Предисловие

Гарвардский университет

Статьи, собранные в этой книге, – результат моих занятий русской культурой в течение шестидесяти лет. В них нашло отражение мое увлечение русским романом, который пережил подъем в первой половине XIX века и достиг расцвета во второй половине того же столетия. Как заметно по статьям, я являюсь приверженцем метода пристального чтения художественных текстов наряду с изучением литературных, общекультурных и социальных контекстов, в которых эти тексты создавались, публиковались, цензурировались, читались и изучались.
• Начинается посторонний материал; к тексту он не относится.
-- ==== Sys2Proof/Machine/Float.lean ====
section
/-! DEFINITION. Numbers and their encodings: the element formats of R122 and R184, exact arithmetic on their values with
one rounding (R199), the tile sum of the array (R179 to R185), the conversions of R202 and R203, and the functions of
R204. -/
namespace Sys2Proof.Machine

/-- The value an encoding stands for: NaN, an infinity, or (−1)^neg × m × 2^e (a zero keeps its sign). -/
inductive Num where
  | nan
  | inf (neg : Bool)
  | fin (neg : Bool) (m : Nat) (e : Int)
  deriving DecidableEq, Repr

/-- Which of its largest exponent's encodings a format gives to infinities and NaNs (R184). -/
inductive Specials where
  | ieee | nanOnly | none
  deriving DecidableEq, Repr

/-- A floating-point format: widths of its exponent and fraction, and bias. -/
structure FloatFmt where
  ebits : Nat
  mbits : Nat
  bias  : Nat
  spec  : Specials
  deriving DecidableEq, Repr

def fp32 : FloatFmt := ⟨8, 23, 127, .ieee⟩
def bf16 : FloatFmt := ⟨8, 7, 127, .ieee⟩

/-- R122: the floating-point format of a format code; none for the integer and reserved codes. -/
def floatFmt : Nat → Option FloatFmt
  | 0 => some fp32
  | 1 => some bf16
  | 2 => some ⟨4, 3, 7, .nanOnly⟩
  | 3 => some ⟨5, 2, 15, .ieee⟩
  | 4 => some ⟨2, 3, 1, .none⟩
  | 5 => some ⟨3, 2, 3, .none⟩
  | 6 => some ⟨2, 1, 1, .none⟩
  | _ => none

/-- R122: element width in bits of a format code. -/
def fmtBits : Nat → Nat
  | 1 => 16
  | 2 | 3 | 7 => 8
  | 4 | 5 => 6
  | 6 => 4
  | _ => 32

namespace FloatFmt
variable (f : FloatFmt)

/-- Bits of an encoding. -/
def width : Nat := 1 + f.ebits + f.mbits

/-- Exponent of the smallest normal number. -/
def emin : Int := 1 - (f.bias : Int)

/-- Largest encoding of a finite magnitude. -/
def maxFinite : Nat :=
  match f.spec with
  | .ieee => (2 ^ f.ebits - 1) * 2 ^ f.mbits - 1
  | .nanOnly => 2 ^ (f.ebits + f.mbits) - 2
  | .none => 2 ^ (f.ebits + f.mbits) - 1

/-- Encoding of +∞, where the format has one. -/
def infBits : Nat := (2 ^ f.ebits - 1) * 2 ^ f.mbits

/-- The canonical NaN (R199, R202). -/
def canonNan : Nat :=
  match f.spec with
  | .ieee => f.infBits + 2 ^ (f.mbits - 1)
  | .nanOnly => 2 ^ (f.ebits + f.mbits) - 1
  | .none => 0

/-- The sign bit of an encoding, when set. -/
def signBit (neg : Bool) : Nat := if neg then 2 ^ (f.ebits + f.mbits) else 0

/-- R184: the value of an encoding. -/
def decode (x : Nat) : Num :=
  let neg := bitAt x (f.ebits + f.mbits)
  let ex := bitsAt x f.mbits f.ebits
  let fr := bitsAt x 0 f.mbits
  let mag := bitsAt x 0 (f.ebits + f.mbits)
  let special := match f.spec with
    | .ieee => ex == 2 ^ f.ebits - 1
    | .nanOnly => mag == 2 ^ (f.ebits + f.mbits) - 1
    | .none => false
  if special then
    if f.spec == .ieee && fr == 0 then .inf neg else .nan
  else if ex == 0 then .fin neg fr (f.emin - f.mbits)
  else .fin neg (fr + 2 ^ f.mbits) ((ex : Int) - f.bias - f.mbits)

end FloatFmt

/-- How an inexact magnitude is rounded: to nearest even, toward zero, or away from zero. -/
inductive MagRound where
  | nearest | down | up
  deriving DecidableEq, Repr

/-- m × 2^e as a whole number of units of 2^lsb, rounded. -/
def roundMag (mode : MagRound) (m : Nat) (e lsb : Int) : Nat :=
  if lsb ≤ e then m * 2 ^ (e - lsb).toNat
  else
    let k := (lsb - e).toNat
    let q := m / 2 ^ k
    let r := m % 2 ^ k
    match mode with
    | .down => q
    | .up => if r = 0 then q else q + 1
    | .nearest =>
      if 2 * r < 2 ^ k then q
      else if 2 ^ k < 2 * r then q + 1
      else if q % 2 = 0 then q else q + 1

/-- floor(log2(m × 2^e)) for m ≠ 0. -/
def magExp (m : Nat) (e : Int) : Int := e + (Nat.log2 m : Int)

/-- The encoding of m × 2^e, rounded to nearest even with subnormals kept; it may exceed the largest finite encoding. -/
def FloatFmt.encodeMag (f : FloatFmt) (m : Nat) (e : Int) : Nat :=
  if m = 0 then 0
  else
    let top := max (magExp m e) f.emin
    let lsb := top - f.mbits
    let n := roundMag .nearest m e lsb
    ((top + f.bias).toNat * 2 ^ f.mbits + n) - 2 ^ f.mbits

/-- What a magnitude beyond the largest finite becomes. -/
inductive Overflow where
  | toInf | toMax | toNan
  deriving DecidableEq, Repr

/-- The encoding of a value: rounded once, a NaN canonical, an infinity and an overflow by the policy. -/
def FloatFmt.encode (f : FloatFmt) (ovf : Overflow) (v : Num) : Nat :=
  let beyond (neg : Bool) : Nat := match ovf with
    | .toInf => f.signBit neg + f.infBits
    | .toMax => f.signBit neg + f.maxFinite
    | .toNan => f.signBit neg + f.canonNan
  match v with
  | .nan => f.canonNan
  | .inf neg => beyond neg
  | .fin neg m e =>
    let x := f.encodeMag m e
    if f.maxFinite < x then beyond neg else f.signBit neg + x

/-! ## Exact arithmetic -/

/-- The signed integer of a finite value in units of 2^lsb, for lsb at or below its exponent. -/
def scaleTo (neg : Bool) (m : Nat) (e lsb : Int) : Int :=
  let v : Int := (m * 2 ^ (e - lsb).toNat : Nat)
  if neg then -v else v

/-- A signed integer in units of 2^lsb as a value; an exact zero is +0. -/
def numOf (v lsb : Int) : Num := .fin (decide (v < 0)) v.natAbs lsb

/-- R199, R186: the exact sum. -/
def Num.add : Num → Num → Num
  | .nan, _ => .nan
  | _, .nan => .nan
  | .inf a, .inf b => if a = b then .inf a else .nan
  | .inf a, _ => .inf a
  | _, .inf b => .inf b
  | .fin a m e, .fin b n g =>
    if m = 0 ∧ n = 0 then .fin (a && b) 0 0
    else
      let lsb := min e g
      numOf (scaleTo a m e lsb + scaleTo b n g lsb) lsb

/-- R199: the exact product. -/
def Num.mul : Num → Num → Num
  | .nan, _ => .nan
  | _, .nan => .nan
  | .inf a, .inf b => .inf (xor a b)
  | .inf a, .fin b n _ => if n = 0 then .nan else .inf (xor a b)
  | .fin a m _, .inf b => if m = 0 then .nan else .inf (xor a b)
  | .fin a m e, .fin b n g => .fin (xor a b) (m * n) (e + g)

def Num.neg : Num → Num
  | .nan => .nan
  | .inf a => .inf (!a)
  | .fin a m e => .fin (!a) m e

/-- a < b on numbers, with −0 below +0 and no NaN (R199, R210). -/
def Num.lt : Num → Num → Bool
  | .nan, _ => false
  | _, .nan => false
  | .inf a, .inf b => a && !b
  | .inf a, .fin _ _ _ => a
  | .fin _ _ _, .inf b => !b
  | .fin a m e, .fin b n g =>
    let lsb := min e g
    let x := scaleTo a m e lsb
    let y := scaleTo b n g lsb
    if x = y then m == 0 && a && !b else decide (x < y)

/-- The numbers compare equal, zeros of both signs included (R201). -/
def Num.eqv (a b : Num) : Bool :=
  match a, b with
  | .nan, _ => false
  | _, .nan => false
  | .fin _ 0 _, .fin _ 0 _ => true
  | _, _ => !(a.lt b) && !(b.lt a)

/-- R199: the smaller or larger of two values; the other where one is NaN. -/
def Num.minMax (larger : Bool) (a b : Num) : Num :=
  match a, b with
  | .nan, _ => b
  | _, .nan => a
  | _, _ => if larger then (if a.lt b then b else a) else (if b.lt a then b else a)

/-- One rounded operation of a format on encodings (R199). -/
def FloatFmt.op2 (f : FloatFmt) (g : Num → Num → Num) (x y : Nat) : Nat :=
  f.encode .toInf (g (f.decode x) (f.decode y))

/-- R199: VFMA. -/
def FloatFmt.fma (f : FloatFmt) (x y z : Nat) : Nat :=
  f.encode .toInf (((f.decode x).mul (f.decode y)).add (f.decode z))

/-- R183, R186: the binary32 addition of the array's fold. -/
def addFp32 (x y : BitVec 32) : BitVec 32 := BitVec.ofNat 32 (fp32.op2 Num.add x.toNat y.toNat)

/-! ## The tile sum (R179 to R185) -/

/-- Any value of a list is NaN; any is +∞; any is −∞. -/
def anyNan (l : List Num) : Bool := l.any (fun v => v == .nan)
def anyInf (neg : Bool) (l : List Num) : Bool := l.any (fun v => v == .inf neg)

/-- The rows of R185 that decide a tile sum before its finite value is looked at. -/
def tileSpecial (products : List Num) (badScale : Bool) : Option Num :=
  if badScale || anyNan products then some .nan
  else if anyInf false products && anyInf true products then some .nan
  else if anyInf false products then some (.inf false)
  else if anyInf true products then some (.inf true)
  else none

/-- The signed multiple of 2^lsb that a finite value is, rounded down, and whether bits were dropped. -/
def floorTo (v : Num) (lsb : Int) : Int × Bool :=
  match v with
  | .fin neg m e =>
    if lsb ≤ e then (scaleTo neg m e lsb, false)
    else
      let d : Int := (2 ^ (lsb - e).toNat : Nat)
      let x : Int := if neg then -(m : Int) else m
      (x / d, decide (x % d ≠ 0))
  | _ => (0, false)

/-- R180: a sum in units of 2^lsb, with a sticky bit standing for a positive amount smaller than any unit, as a value that
rounds as the sum does. A held sum of zero gives +0 whether or not the sticky bit is set: R180 says only that the bit is less
than one unit (DESIGN CHOICE, notes/assumptions/77.md). -/
def stickyNum (t : Int) (sticky : Bool) (lsb : Int) : Num :=
  if sticky && t ≠ 0 then numOf (t * (2 ^ 64 : Nat) + 1) (lsb - 64) else numOf t lsb

/-- R179: the exact sum of a K-block's element products, in units of the smallest product of the widest pairing, E5M2 by
E5M2, 2^−32 (notes/assumptions/20.md). -/
def blockSum (products : List Num) : Int :=
  products.foldl (fun (t : Int) p => t + (floorTo p (-32)).1) 0

/-- R180: the tile sum of blocks (P_j, e_j), and whether blocks were aligned. -/
def blocksSum (blocks : List (Int × Int)) : Num × Bool :=
  let live := blocks.filter (fun b => b.1 ≠ 0)
  match live with
  | [] => (.fin false 0 0, false)
  | b0 :: _ =>
    let top := live.foldl (fun m b => max m b.2) b0.2
    if live.all (fun b => decide (top - 22 ≤ b.2)) then
      let t := live.foldl (fun (t : Int) b => t + b.1 * ((2 ^ (b.2 - (top - 22)).toNat : Nat) : Int)) 0
      (numOf t (top - 22 - 32), false)
    else
      let part := live.map (fun b =>
        if top - 22 ≤ b.2 then (b.1 * ((2 ^ (b.2 - (top - 22)).toNat : Nat) : Int), false)
        else
          let d : Int := (2 ^ (top - 22 - b.2).toNat : Nat)
          (b.1 / d, decide (b.1 % d ≠ 0)))
      let t := part.foldl (fun (t : Int) b => t + b.1) 0
      (stickyNum t (part.any (fun b => b.2)) (top - 22 - 32), true)

/-- R181, R189: the tile sum of BF16 products, and whether it counts as formed with alignment: where a product that is not zero
lies below 2^(E − 66), so that the sum need not be exact (DESIGN CHOICE, notes/assumptions/77.md: R181 aligns every product). -/
def bf16Sum (products : List Num) : Num × Bool :=
  let mags := products.filterMap (fun p => match p with
    | .fin _ m e => if m = 0 then none else some (magExp m e)
    | _ => none)
  match mags with
  | [] => (.fin false 0 0, false)
  | m0 :: r =>
    let top := r.foldl max m0
    let part := products.map (fun p => floorTo p (top - 80))
    let t := part.foldl (fun (t : Int) b => t + b.1) 0
    (stickyNum t (part.any (fun b => b.2)) (top - 80), mags.any (fun e => decide (e < top - 66)))

/-- R182: the exact sum of INT8 products. -/
def intSum (products : List Num) : Num := numOf (products.foldl (fun (t : Int) p => t + (floorTo p 0).1) 0) 0

/-- R185: a tile sum as FP32: never −0. -/
def tileResult (v : Num) : BitVec 32 :=
  match v with
  | .fin _ 0 _ => 0
  | _ =>
    let x := fp32.encode .toInf v
    if x = 0x80000000 then 0 else BitVec.ofNat 32 x

/-- R184: an element as a value: integers by two's complement. -/
def elemValue (fmt x : Nat) : Num :=
  match floatFmt fmt with
  | some f => f.decode x
  | none => if fmt = 7 then numOf (sext x 8) 0 else if fmt = 9 then numOf (x % 2 ^ 32) 0 else numOf (sext x 32) 0

/-! ## Conversion (R202, R203) -/

/-- The whole number a finite value rounds to by IMM8[5:4]: 0 nearest even, 1 toward zero, 2 toward −∞, 3 toward +∞. -/
def roundInt (mode : Nat) (neg : Bool) (m : Nat) (e : Int) : Int :=
  let mag : MagRound := match mode with
    | 0 => .nearest
    | 1 => .down
    | 2 => if neg then .up else .down
    | _ => if neg then .down else .up
  let n : Int := (roundMag mag m e 0 : Nat)
  if neg then -n else n

/-- Saturate to a range. -/
def clampInt (lo hi v : Int) : Int := max lo (min hi v)

/-- Range of an integer format code. -/
def intRange (fmt : Nat) : Int × Int :=
  if fmt = 7 then (-128, 127) else if fmt = 9 then (0, 4294967295) else (-2147483648, 2147483647)

/-- An integer as the bits of a format. -/
def intBits (fmt : Nat) (v : Int) : Nat := (v % ((2 ^ fmtBits fmt : Nat) : Int)).toNat

/-- R202: overflow policy of a conversion target. -/
def cvtOverflow (target : Nat) (sat : Bool) : Overflow :=
  match target with
  | 2 => if sat then .toMax else .toNan
  | 3 => if sat then .toMax else .toInf
  | 4 | 5 | 6 => .toMax
  | _ => .toInf

/-- R202: one element converted. -/
def cvtElem (src target rnd : Nat) (sat : Bool) (x : Nat) : Nat :=
  let v := elemValue src x
  match floatFmt target with
  | some f =>
    match v with
    | .nan => if target = 3 then 0x7E else if target = 2 then 0x7F else f.canonNan
    | _ => f.encode (cvtOverflow target sat) v
  | none =>
    let r := intRange target
    match v with
    | .nan => 0
    | .inf neg => intBits target (if neg then r.1 else r.2)
    | .fin neg m e => intBits target (clampInt r.1 r.2 (roundInt rnd neg m e))

/-- R203: the largest exponent e_max of a microscaled target. -/
def mxEmax : Nat → Int
  | 2 => 8
  | 3 => 15
  | 4 => 2
  | 5 => 4
  | _ => 2

/-- R203: scale byte and elements of one block of FP32 values. -/
def mxBlock (target : Nat) (vals : List Num) : Nat × List Nat :=
  if vals.any (fun v => match v with | .fin _ _ _ => false | _ => true) then (255, vals.map (fun _ => 0))
  else
    let exps := vals.filterMap (fun v => match v with
      | .fin _ m e => if m = 0 then none else some (magExp m e)
      | _ => none)
    match exps with
    | [] => (127, vals.map (fun _ => 0))
    | e0 :: r =>
      let x := clampInt 0 254 (r.foldl max e0 - mxEmax target + 127)
      let scaled := vals.map (fun v => match v with
        | .fin neg m e => Num.fin neg m (e + 127 - x)
        | w => w)
      match floatFmt target with
      | some f => (x.toNat, scaled.map (f.encode (cvtOverflow target true)))
      | none => (x.toNat, vals.map (fun _ => 0))

/-! ## The functions of R204 -/

/-- Integer square root by digits: the largest r of at most n bits with r² ≤ v. -/
def isqrtGo (v : Nat) : Nat → Nat → Nat
  | 0, r => r
  | n + 1, r => if (r + 2 ^ n) * (r + 2 ^ n) ≤ v then isqrtGo v n (r + 2 ^ n) else isqrtGo v n r

def isqrt (v : Nat) : Nat := isqrtGo v (Nat.log2 v / 2 + 1) 0

/-- The fixed point of the functions: values are multiples of 2^−400. -/
def fxBits : Nat := 400
def fxOne : Int := (2 ^ fxBits : Nat)
def fxMul (a b : Int) : Int := a * b / fxOne
def fxDiv (a b : Int) : Int := if b = 0 then 0 else a * fxOne / b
Я начинал свое университетское обучение с математики и к изучению русского языка первоначально обратился для того, чтобы читать математические трактаты. Однако американская система высшего образования позволяет легко менять специализации, а русская литература, культура и история вскоре показались мне гораздо интереснее математики. В то время – в начале 1960-х годов – русская культура, несмотря на холодную войну, пользовалась огромным авторитетом в Соединенных Штатах. Романы Набокова, Солженицына и Пастернака становились бестселлерами. Самая оживленная литературная полемика в Америке велась между Набоковым и Эдмундом Уилсоном относительно переводов «Евгения Онегина». Самым успешным балетмейстером-новатором был Джордж Баланчин, который перенес в Новый Свет традиции воспитавшей его петербургской балетной школы. Уроженец Ораниенбаума Игорь Стравинский считался ведущим американским композитором в сфере классической музыки. Современное искусство невозможно было представить без вклада Казимира Малевича, Василия Кандинского и Марка Шагала (последний из них в 1960-е годы еще здравствовал, был бодр и много работал).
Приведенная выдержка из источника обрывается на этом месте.